In December 2014, the SEC instituted settled administrative proceedings against eight audit firms located nationwide for violating auditor independence rules by preparing the financial statements of brokerage firms that were their audit clients.[36] In settling the charges, the firms agreed to pay collectively $140,000 in penalties and comply with various remedial undertakings (the largest penalty was $55,000). In the press release announcing these settlements, Stephen Cohen, associate director of the SEC’s Division of Enforcement, stated, “To ensure the integrity of our financial reporting system, firms cannot play the roles of auditor and preparer at the same time.”[37]

9. SEC Targets Investment Advisory Firm for Failure to Supervise Hedge Fund Manager

In September 2014, the SEC settled charges against San Francisco-based investment advisory firm WestEnd Capital Management LLC (WestEnd) for failing to effectively supervise one of its hedge fund managers, who allegedly took excess management fees from client accounts and used the money for personal expenses.[38] WestEnd clients were advised of an annual management fee of 1.5 percent, but the fund manager withdrew amounts that greatly exceeded that number. WestEnd agreed to pay a $150,000 penalty to settle the SEC’s charges.

According to the SEC, the manager operated the hedge fund with little to no supervision from WestEnd, and he had sole discretion to calculate and withdraw funds that clients purportedly owed to WestEnd. The SEC alleged that WestEnd failed to adopt policies or procedures instituting internal controls, and also failed to maintain the required books and records, including documents relating to the management fees it obtained from the hedge fund. WestEnd agreed to cease and desist from committing or causing future violations, without admitting or denying the findings. The settlement also required WestEnd to retain a compliance consultant.

10. SEC Brings False Performance Claims Against Investment Adviser F-Squared

In December 2014, investment management firm F-Squared Investments, Inc., (F-Squared) settled SEC charges that it defrauded investors through false performance advertising about its flagship product, admitting wrongdoing and agreeing to pay a total of $35 million.[39] The SEC also charged the firm’s co-founder and former CEO Howard Present with making false and misleading statements to investors as the public face of F-Squared.[40]

F-Squared is the largest marketer of index products using exchange-traded funds (ETFs).

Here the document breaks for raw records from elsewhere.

/-- Settles O37: the one frame of `POINT` is a 4-bit frame to the cluster's location. -/
theorem pointReplacesItsWholeCluster : Obligations.PointReplacesItsWholeCluster := by
  intro c index on rx fs hm hsys hindex hexpand
  obtain rfl : fs = [.data4 (clusterAddr c index.toNat) (if on then packBit (rawBit c index.toNat) else 0#4)] := by
    rw [expand, expandPoint_ok on hindex, ← packBit_rawBit, ← clusterAddr_eq] at hexpand
    simpa using hexpand.symm
  exact ⟨Rx.read_apply_cluster hm hsys hindex _, Rx.apply_data rx (Frame.inRange_data4 _ _) (by simp)⟩

end Sys2Proof.Machine
end

section
/-! SUPPORT and PROOF. The controller operations `RSTPTS`, `SETPT` and `FILL` (R190 to R192): the frames each of them
sends in ascending address order, its error or empty expansion, and what its frames together make of the receiver
(R195). Settles O18, O19, O20, O35 and O36. -/

namespace Sys2Proof.Machine

/-! ### Requests at the port (R190 to R192) -/

theorem exec_rstpts (s : State) : exec .rstpts s = offer (.ok (clearFrames s.cfg)) s := rfl

theorem exec_setpt (index : BitVec 4) (s : State) : exec (.setpt index) s = offer (expandSetpt s.cfg index) s := rfl

theorem exec_fill (on : Bool) (s : State) : exec (.fill on) s = offer (expandFill on) s := rfl

theorem clearFrames_of_clusterCount_eq_zero {c : Config} (h : c.clusterCount = 0) : clearFrames c = [] :=
  List.eq_nil_of_length_eq_zero (by rw [clearFrames_length, h])

theorem expandSetpt_of_clusterCount_eq_zero {c : Config} (h : c.clusterCount = 0) (index : BitVec 4) :
    expandSetpt c index = .ok [] :=
  if_pos h

theorem expandSetpt_of_le {c : Config} (hcount : 0 < c.clusterCount) {index : BitVec 4}
    (h : c.pointCount ≤ index.toNat) : expandSetpt c index = .err .badPoint := by
  rw [expandSetpt, if_neg hcount.ne', if_pos h]

theorem clusterCount_pos {c : Config} {i : Nat} (h : i < c.pointCount) : 0 < c.clusterCount :=
  (Nat.zero_le _).trans_lt (cluster_lt h)

/-- The frames of `RSTPTS` with `rest` to follow: cluster 0 is cleared first (R190). -/
theorem offer_clearFrames_append {s : State} (h : s.reqReady = true) (hcount : 0 < s.cfg.clusterCount)
    (rest : List Frame) : offer (.ok (clearFrames s.cfg ++ rest)) s =
      .next (s.sending 13 (data4Bits 0x29#6 0#4)
        (((List.range (s.cfg.clusterCount - 1)).map fun k => .data4 (BitVec.ofNat 6 (0x2B + 2 * k)) 0#4) ++ rest)) := by
  rw [clearFrames_eq hcount, List.cons_append, offer_frames h, State.start_data4]

/-- Read from its end, the cell table ascends in steps of four (R6, R192). -/
theorem cellAddrTable_reverse : cellAddrTable.reverse = (List.range 10).map fun k => BitVec.ofNat 6 (4 * k) := rfl

theorem cellAddrTable_reverse_tail :
    cellAddrTable.reverse.tail = (List.range 9).map fun k => BitVec.ofNat 6 (4 * (k + 1)) := rfl

/-- The frames of `FILL`, by the number of the cell counted from address 0 (R192). -/
def fillFrames (on : Bool) : List Frame :=
  (List.range 10).map fun k => .data16 (BitVec.ofNat 6 (4 * k)) (if on then 0xFFFF#16 else 0x0000#16)

theorem expandFill_eq (on : Bool) : expandFill on = .ok (fillFrames on) := by
  rw [expandFill, cellAddrTable_reverse, List.map_map]
  rfl

/-! ### Frames that store one nibble everywhere they reach (R64) -/

/-- If each of the frames leaves `v` at `a` when it covers `a`, and keeps `a` otherwise, then so do they together. -/
theorem Rx.read_applyAll_map_range {rx : Rx} (hm : rx.mem.wf) (hsys : rx.sys = some true) {frame : Nat → Frame}
    {covers : Nat → Prop} [DecidablePred covers] {a n : Nat} {v : Nibble}
    (hkeep : ∀ k (rx : Rx), (rx.apply (frame k)).sys = rx.sys)
    (hread : ∀ k, k < n → ∀ rx : Rx, rx.mem.wf → rx.sys = some true →
      (rx.apply (frame k)).mem.read a = if covers k then some v else rx.mem.read a) :
    (rx.applyAll ((List.range n).map frame)).sys = some true
      ∧ (rx.applyAll ((List.range n).map frame)).mem.read a =
        if ∃ k, k < n ∧ covers k then some v else rx.mem.read a := by
  induction n with
  | zero => simp [hsys]
  | succ n ih =>
    obtain ⟨ihsys, ihread⟩ := ih fun k hk => hread k (hk.trans n.lt_succ_self)
    have hlast := hread n n.lt_succ_self _ (Rx.wf_applyAll hm _) ihsys
    rw [List.range_succ, List.map_append, Rx.applyAll_append]
    refine ⟨(hkeep n _).trans ihsys, hlast.trans ?_⟩
    by_cases hn : covers n
    · rw [if_pos hn, if_pos ⟨n, n.lt_succ_self, hn⟩]
    · simp only [hn, if_false, ihread, Nat.exists_lt_succ_right, or_false]

/-! ### Every cluster cleared (R190) -/

theorem ne_cmd_of_mem_clearFrames {c : Config} {f : Frame} (h : f ∈ clearFrames c) (code : Code) :
    f ≠ .cmd code := by
  obtain ⟨k, -, rfl⟩ := List.mem_map.mp h
  exact Frame.noConfusion

theorem Rx.applyAll_clearFrames (rx : Rx) (c : Config) :
    rx.applyAll (clearFrames c) = { rx with mem := (rx.applyAll (clearFrames c)).mem } :=
  Rx.applyAll_data rx (fun _ => inRange_of_mem_clearFrames) fun _ => ne_cmd_of_mem_clearFrames

/-- Every location after the frames of `RSTPTS`, with the oscillator on. -/
theorem Rx.read_applyAll_clearFrames {rx : Rx} (hm : rx.mem.wf) (hsys : rx.sys = some true) (c : Config) (a : Nat) :
    (rx.applyAll (clearFrames c)).mem.read a =
      if ∃ k, k < c.clusterCount ∧ a = 0x29 + 2 * k then some 0#4 else rx.mem.read a := by
  refine (Rx.read_applyAll_map_range hm hsys (fun k rx => ?_) fun k hk rx hm hsys => ?_).2
  · exact (rx.apply_data4_flags (clusterAddrOf k) 0#4).1
  · rw [Rx.read_apply_data4 hm, clusterAddrOf_toNat_of_lt hk, Rx.stored_of_sys hsys]

/-! ### One indicator lit (R191, R195) -/

/-- The frames of an accepted `SETPT`: every cluster is cleared, then one is written (R191). -/
theorem frames_of_expand_setpt {c : Config} {index : BitVec 4} {fs : List Frame} (h : index.toNat < c.pointCount)
    (hexpand : expand c (.setpt index) = some (.ok fs)) :
    fs = clearFrames c ++ [.data4 (clusterAddr c index.toNat) (packBit (rawBit c index.toNat))] := by
  rw [expand, expandSetpt_ok h, ← packBit_rawBit, ← clusterAddr_eq] at hexpand
  simpa using hexpand.symm

section
variable {rx : Rx} {c : Config} {i : Nat}

theorem Rx.sys_applyAll_setpt (value : Nibble) :
    (rx.applyAll (clearFrames c ++ [.data4 (clusterAddr c i) value])).sys = rx.sys := by
  rw [Rx.applyAll_append, Rx.applyAll_cons, Rx.applyAll_nil, Rx.applyAll_clearFrames]
  exact (Rx.apply_data4_flags _ _ _).1

/-- Every location after the frames of `SETPT`, with the oscillator on. -/
theorem Rx.read_applyAll_setpt (hm : rx.mem.wf) (hsys : rx.sys = some true) (h : i < c.pointCount) (value : Nibble)
    (a : Nat) : (rx.applyAll (clearFrames c ++ [.data4 (clusterAddr c i) value])).mem.read a =
      if a = 0x29 + 2 * (i / c.clusterSize) then some value
      else if ∃ k, k < c.clusterCount ∧ a = 0x29 + 2 * k then some 0#4 else rx.mem.read a := by
  have hclear : (rx.applyAll (clearFrames c)).sys = some true := by rw [Rx.applyAll_clearFrames, hsys]
  rw [Rx.applyAll_append, Rx.applyAll_cons, Rx.applyAll_nil, Rx.read_apply_cluster (Rx.wf_applyAll hm _) hclear h,
    Rx.read_applyAll_clearFrames hm hsys]

/-- Each cluster after the frames of `SETPT`. -/
theorem Rx.read_cluster_applyAll_setpt (hm : rx.mem.wf) (hsys : rx.sys = some true) (h : i < c.pointCount)
    (value : Nibble) {j : Nat} (hj : j < c.clusterCount) :
    (rx.applyAll (clearFrames c ++ [.data4 (clusterAddr c i) value])).mem.read (0x29 + 2 * j) =
      some (if j = i / c.clusterSize then value else 0#4) := by
  rw [Rx.read_applyAll_setpt hm hsys h]
  by_cases hji : j = i / c.clusterSize
  · rw [if_pos hji, if_pos (by omega)]
  · rw [if_neg hji, if_neg (by omega), if_pos ⟨j, hj, rfl⟩]

/-- Each location that is no cluster after the frames of `SETPT`. -/
theorem Rx.read_other_applyAll_setpt (hm : rx.mem.wf) (hsys : rx.sys = some true) (h : i < c.pointCount)
    (value : Nibble) {a : Nat} (ha : ∀ j, j < c.clusterCount → a ≠ 0x29 + 2 * j) :
    (rx.applyAll (clearFrames c ++ [.data4 (clusterAddr c i) value])).mem.read a = rx.mem.read a := by
  rw [Rx.read_applyAll_setpt hm hsys h, if_neg (ha _ (cluster_lt h)), if_neg]
  rintro ⟨k, hk, rfl⟩
  exact ha k hk rfl

end

/-- For a cluster of up to three indicators the packed bit is one bit: 4, 2 or 1 (R195). -/
theorem packBit_rawBit_eq_twoPow {c : Config} (h : c.clusterSize ≤ 3) (i : Nat) :
    packBit (rawBit c i) = BitVec.twoPow 4 (2 - i % c.clusterSize) := by
  rw [packBit_rawBit]
  have hsize := clusterSize_cases c
  have hplace : i % c.clusterSize < 3 := (Nat.mod_lt i (by omega)).trans_le h
  generalize i % c.clusterSize = place at hplace ⊢
  interval_cases place <;> rfl

/-- A nibble that is 0 except in one cluster, and has one bit there, marks one pair of cluster and bit. -/
theorem getLsbD_ite_twoPow {j q b p : Nat} (hp : p < 4) :
    (if j = q then BitVec.twoPow 4 p else 0#4).getLsbD b = true ↔ j = q ∧ b = p := by
  by_cases hj : j = q
  · simp [hj, hp, BitVec.getLsbD_twoPow, eq_comm]
  · simp [hj]

/-! ### Every cell filled (R192) -/

theorem fillCellAddr_toNat {k : Nat} (hk : k < 10) : (BitVec.ofNat 6 (4 * k)).toNat = 4 * k := by
  rw [BitVec.toNat_ofNat]
  omega

/-- Multiples of four wrap at 64, so a frame to one never passes the end of the memory (R64). -/
theorem fillCellAddr_add_four_le (k : Nat) : (BitVec.ofNat 6 (4 * k)).toNat + 4 ≤ 64 := by
  rw [BitVec.toNat_ofNat]
  omega

/-- The four nibbles of a fill value are the same (R192). -/
theorem extractLsb'_fillValue (on : Bool) {j : Nat} (hj : j < 4) :
    (if on then 0xFFFF#16 else 0x0000#16).extractLsb' (4 * j) 4 = if on then 0xF#4 else 0x0#4 := by
  cases on <;> interval_cases j <;> rfl

/-- Every location after the frame of one cell, with the oscillator on. -/
theorem Rx.read_apply_fillCell {rx : Rx} (hm : rx.mem.wf) (hsys : rx.sys = some true) (on : Bool) {k : Nat}
    (hk : k < 10) (a : Nat) :
    (rx.apply (.data16 (BitVec.ofNat 6 (4 * k)) (if on then 0xFFFF#16 else 0x0000#16))).mem.read a =
      if a / 4 = k then some (if on then 0xF#4 else 0x0#4) else rx.mem.read a := by
  have haddr := fillCellAddr_toNat hk
  rw [Rx.read_apply_data16 hm (fillCellAddr_add_four_le k), haddr, Rx.stored_of_sys hsys]
  by_cases ha : a / 4 = k
  · rw [if_pos ha, if_pos (by omega), extractLsb'_fillValue on (by omega)]
  · rw [if_neg ha, if_neg (by omega)]

/-- Every location after the frames of `FILL`, with the oscillator on: the ten cells are the locations below `0x28`. -/
theorem Rx.read_applyAll_fillFrames {rx : Rx} (hm : rx.mem.wf) (hsys : rx.sys = some true) (on : Bool) (a : Nat) :
    (rx.applyAll (fillFrames on)).mem.read a =
      if a < 0x28 then some (if on then 0xF#4 else 0x0#4) else rx.mem.read a := by
  have hcells : (∃ k, k < 10 ∧ a / 4 = k) ↔ a < 0x28 :=
    ⟨fun ⟨k, hk, hak⟩ => by omega, fun ha => ⟨a / 4, by omega, rfl⟩⟩
  simp only [← hcells]
  refine (Rx.read_applyAll_map_range hm hsys (fun k rx => ?_) fun k hk rx hm hsys => ?_).2
  · exact (rx.apply_data16_flags (fillCellAddr_add_four_le k) _).1
  · exact Rx.read_apply_fillCell hm hsys on hk a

In 2008, F-Squared and Present created, and began marketing, an algorithm to create a model portfolio of sector ETFs that could be rebalanced periodically as the signals changed. The SEC alleged that, while marketing the algorithm, F-Squared falsely advertised a successful seven-year track record for the investment strategy based on purported actual performance, specifically stating that the mechanism was not “backtested.” In fact, the performance recorded was obtained through backtesting, and the model applied historical market data to generate a purported performance during a past period. Additionally, the purported data had a significant performance calculation error which inflated the results more than threefold.

F-Squared admitted to the violations and agreed to cease and desist from committing or causing further violations. F-Squared will retain an independent compliance consultant and pay disgorgement of $30 million and a penalty of $5 million. The case against Present is ongoing.